|Matthew Henry's Concise Commentary|
40:15-24 God, for the further proving of his own power, describes two vast animals, far exceeding man in bulk and strength. Behemoth signifies beasts. Most understand it of an animal well known in Egypt, called the river-horse, or hippopotamus. This vast animal is noticed as an argument to humble ourselves before the great God; for he created this vast animal, which is so fearfully and wonderfully made. Whatever strength this or any other creature has, it is derived from God. He that made the soul of man, knows all the ways to it, and can make the sword of justice, his wrath, to approach and touch it. Every godly man has spiritual weapons, the whole armour of God, to resist, yea, to overcome the tempter, that his never-dying soul may be safe, whatever becomes of his frail flesh and mortal body.

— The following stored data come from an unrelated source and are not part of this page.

-- ==== Sys2Proof/Laws/FrameVideoOps.lean ====
section
/-! SUPPORT. Frames of Machine/VideoOps.lean: what each operation leaves unchanged. -/

namespace Sys2Proof.Machine

@[simp] theorem segPut_frame (n : Fin 16) (lba : Nat) (bs : List Block) (s : State) :
    (segPut n lba bs s).2.time = s.time ∧ (segPut n lba bs s).2.isl = s.isl ∧ (segPut n lba bs s).2.life = s.life
     ∧ (segPut n lba bs s).2.mode = s.mode ∧ (segPut n lba bs s).2.nor = s.nor ∧ (segPut n lba bs s).2.dict = s.dict
     ∧ (segPut n lba bs s).2.mbx = s.mbx ∧ (segPut n lba bs s).2.win = s.win ∧ (segPut n lba bs s).2.port = s.port
     ∧ (segPut n lba bs s).2.pack = s.pack ∧ (segPut n lba bs s).2.bank = s.bank
     ∧ (segPut n lba bs s).2.packEst = s.packEst ∧ (segPut n lba bs s).2.bankEst = s.bankEst
     ∧ (segPut n lba bs s).2.hold = s.hold ∧ (segPut n lba bs s).2.rails = s.rails ∧ (segPut n lba bs s).2.keep = s.keep
     ∧ (segPut n lba bs s).2.tremor = s.tremor ∧ (segPut n lba bs s).2.outage = s.outage
     ∧ (segPut n lba bs s).2.video = s.video ∧ (segPut n lba bs s).2.pending = s.pending := by
  unfold segPut
  dsimp only
  (repeat' split) <;> first
    | simp; done
    | rename_i h; rw [takeSlots_eq _ _ _ _ _ _ _ h]; simp

@[simp] theorem putHeader_frame (n : Fin 16) (g : Segment) (flags : Nat) (s : State) :
    (putHeader n g flags s).2.time = s.time ∧ (putHeader n g flags s).2.isl = s.isl
     ∧ (putHeader n g flags s).2.life = s.life ∧ (putHeader n g flags s).2.mode = s.mode
     ∧ (putHeader n g flags s).2.nor = s.nor ∧ (putHeader n g flags s).2.dict = s.dict
     ∧ (putHeader n g flags s).2.mbx = s.mbx ∧ (putHeader n g flags s).2.win = s.win
     ∧ (putHeader n g flags s).2.port = s.port ∧ (putHeader n g flags s).2.pack = s.pack
     ∧ (putHeader n g flags s).2.bank = s.bank ∧ (putHeader n g flags s).2.packEst = s.packEst
     ∧ (putHeader n g flags s).2.bankEst = s.bankEst ∧ (putHeader n g flags s).2.hold = s.hold
     ∧ (putHeader n g flags s).2.rails = s.rails ∧ (putHeader n g flags s).2.keep = s.keep
     ∧ (putHeader n g flags s).2.tremor = s.tremor ∧ (putHeader n g flags s).2.outage = s.outage
     ∧ (putHeader n g flags s).2.video = s.video ∧ (putHeader n g flags s).2.pending = s.pending := by
  unfold putHeader
  (repeat' split) <;> simp

@[simp] theorem setSeg_frame (n : Fin 16) (g : Option Segment) (s : State) :
    (setSeg n g s).time = s.time ∧ (setSeg n g s).isl = s.isl ∧ (setSeg n g s).life = s.life
     ∧ (setSeg n g s).mode = s.mode ∧ (setSeg n g s).nor = s.nor ∧ (setSeg n g s).dict = s.dict
     ∧ (setSeg n g s).can = s.can ∧ (setSeg n g s).mbx = s.mbx ∧ (setSeg n g s).win = s.win ∧ (setSeg n g s).port = s.port
     ∧ (setSeg n g s).cache = s.cache ∧ (setSeg n g s).adm = s.adm ∧ (setSeg n g s).pack = s.pack
     ∧ (setSeg n g s).bank = s.bank ∧ (setSeg n g s).packEst = s.packEst ∧ (setSeg n g s).bankEst = s.bankEst
     ∧ (setSeg n g s).hold = s.hold ∧ (setSeg n g s).rails = s.rails ∧ (setSeg n g s).keep = s.keep
     ∧ (setSeg n g s).tremor = s.tremor ∧ (setSeg n g s).outage = s.outage ∧ (setSeg n g s).flash = s.flash
     ∧ (setSeg n g s).ev = s.ev ∧ (setSeg n g s).out = s.out ∧ (setSeg n g s).pending = s.pending := by
  unfold setSeg
  (repeat' split) <;> simp

@[simp] theorem flushSegment_frame (n : Fin 16) (s : State) :
    (flushSegment n s).2.time = s.time ∧ (flushSegment n s).2.isl = s.isl ∧ (flushSegment n s).2.life = s.life
     ∧ (flushSegment n s).2.mode = s.mode ∧ (flushSegment n s).2.nor = s.nor ∧ (flushSegment n s).2.dict = s.dict
     ∧ (flushSegment n s).2.mbx = s.mbx ∧ (flushSegment n s).2.win = s.win ∧ (flushSegment n s).2.port = s.port
     ∧ (flushSegment n s).2.pack = s.pack ∧ (flushSegment n s).2.bank = s.bank ∧ (flushSegment n s).2.packEst = s.packEst
     ∧ (flushSegment n s).2.bankEst = s.bankEst ∧ (flushSegment n s).2.hold = s.hold
     ∧ (flushSegment n s).2.rails = s.rails ∧ (flushSegment n s).2.keep = s.keep ∧ (flushSegment n s).2.tremor = s.tremor
     ∧ (flushSegment n s).2.outage = s.outage ∧ (flushSegment n s).2.pending = s.pending := by
  unfold flushSegment
  dsimp only
  (repeat' split) <;> simp

@[simp] theorem putHalves_frame (n : Fin 16) (base frames last l : Nat) (s : State) :
    (putHalves n base frames last l s).2.time = s.time ∧ (putHalves n base frames last l s).2.isl = s.isl
     ∧ (putHalves n base frames last l s).2.life = s.life ∧ (putHalves n base frames last l s).2.mode = s.mode
     ∧ (putHalves n base frames last l s).2.nor = s.nor ∧ (putHalves n base frames last l s).2.dict = s.dict
     ∧ (putHalves n base frames last l s).2.mbx = s.mbx ∧ (putHalves n base frames last l s).2.win = s.win
     ∧ (putHalves n base frames last l s).2.port = s.port ∧ (putHalves n base frames last l s).2.pack = s.pack
     ∧ (putHalves n base frames last l s).2.bank = s.bank ∧ (putHalves n base frames last l s).2.packEst = s.packEst
     ∧ (putHalves n base frames last l s).2.bankEst = s.bankEst ∧ (putHalves n base frames last l s).2.hold = s.hold
     ∧ (putHalves n base frames last l s).2.rails = s.rails ∧ (putHalves n base frames last l s).2.keep = s.keep
     ∧ (putHalves n base frames last l s).2.tremor = s.tremor ∧ (putHalves n base frames last l s).2.outage = s.outage
     ∧ (putHalves n base frames last l s).2.pending = s.pending := by
  induction l generalizing base frames last s with
  | zero => simp [putHalves]
  | succ m ih =>
    simp only [putHalves]
    (repeat' split) <;> simp [ih]

@[simp] theorem sealSegment_frame (n : Fin 16) (why : Cause) (flags : Nat) (s : State) :
    (sealSegment n why flags s).time = s.time ∧ (sealSegment n why flags s).isl = s.isl
     ∧ (sealSegment n why flags s).life = s.life ∧ (sealSegment n why flags s).mode = s.mode
     ∧ (sealSegment n why flags s).nor = s.nor ∧ (sealSegment n why flags s).dict = s.dict
     ∧ (sealSegment n why flags s).mbx = s.mbx ∧ (sealSegment n why flags s).win = s.win
     ∧ (sealSegment n why flags s).port = s.port ∧ (sealSegment n why flags s).pack = s.pack
     ∧ (sealSegment n why flags s).bank = s.bank ∧ (sealSegment n why flags s).packEst = s.packEst
     ∧ (sealSegment n why flags s).bankEst = s.bankEst ∧ (sealSegment n why flags s).hold = s.hold
     ∧ (sealSegment n why flags s).rails = s.rails ∧ (sealSegment n why flags s).keep = s.keep
     ∧ (sealSegment n why flags s).tremor = s.tremor ∧ (sealSegment n why flags s).outage = s.outage
     ∧ (sealSegment n why flags s).pending = s.pending := by
  unfold sealSegment
  (repeat' split) <;> simp

@[simp] theorem pauseRecording_frame (n : Fin 16) (why : Cause) (s : State) :
    (pauseRecording n why s).time = s.time ∧ (pauseRecording n why s).isl = s.isl ∧ (pauseRecording n why s).life = s.life
     ∧ (pauseRecording n why s).mode = s.mode ∧ (pauseRecording n why s).nor = s.nor
     ∧ (pauseRecording n why s).dict = s.dict ∧ (pauseRecording n why s).mbx = s.mbx
     ∧ (pauseRecording n why s).win = s.win ∧ (pauseRecording n why s).port = s.port
     ∧ (pauseRecording n why s).pack = s.pack ∧ (pauseRecording n why s).bank = s.bank
     ∧ (pauseRecording n why s).packEst = s.packEst ∧ (pauseRecording n why s).bankEst = s.bankEst
     ∧ (pauseRecording n why s).hold = s.hold ∧ (pauseRecording n why s).rails = s.rails
     ∧ (pauseRecording n why s).keep = s.keep ∧ (pauseRecording n why s).tremor = s.tremor
     ∧ (pauseRecording n why s).outage = s.outage ∧ (pauseRecording n why s).pending = s.pending := by
  unfold pauseRecording
  (repeat' split) <;> simp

Verse 22. - The shady trees (or, the lotus trees) cover him with their shadow (see the comment on ver. 21); the willows of the brook compass him round about. The "willow of the brook" (Leviticus 23:40) is probably the Saliz Aegyptiaca or safsaf which grows plentifully in the Nile valley, fringing the course both of the Nile itself and of the many streams derived from it. The Saliz Babylonica or "weeping willow," is less likely.
Gill's Exposition of the Entire Bible
The shady trees cover him with their shadow,.... Under which it lies, as in Job 40:21; which is thought not so well to agree with the elephant, since, according to Aelianus (h) and other writers, it lies not down, at least but rarely, but sleeps standing; it being very troublesome to it to lie down and rise up again; and besides it is represented by some authors (i) as higher than the trees, and therefore this is supposed to agree better with the river horse; especially since it follows,
the willows of the brook compass him about; or the willows of the Nile, as some choose to render it; which would put it out of all doubt that the river horse is intended, if it could be established, it being an inhabitant of that river; and yet the above writer (k) speaks of elephants, when grown old, seeking large thick and shady woods to take up their abode in.
(h) Ibid. (Aelian. de Animal.) c. 31. (i) Ibid. l. 7. c. 6. (k) Ibid. c. 2.
Wesley's Notes on the Bible
40:22 Brook - Or, of the Nile, of which this word is often used in scripture. His constant residence is in or near this river, or the willows that grow by it.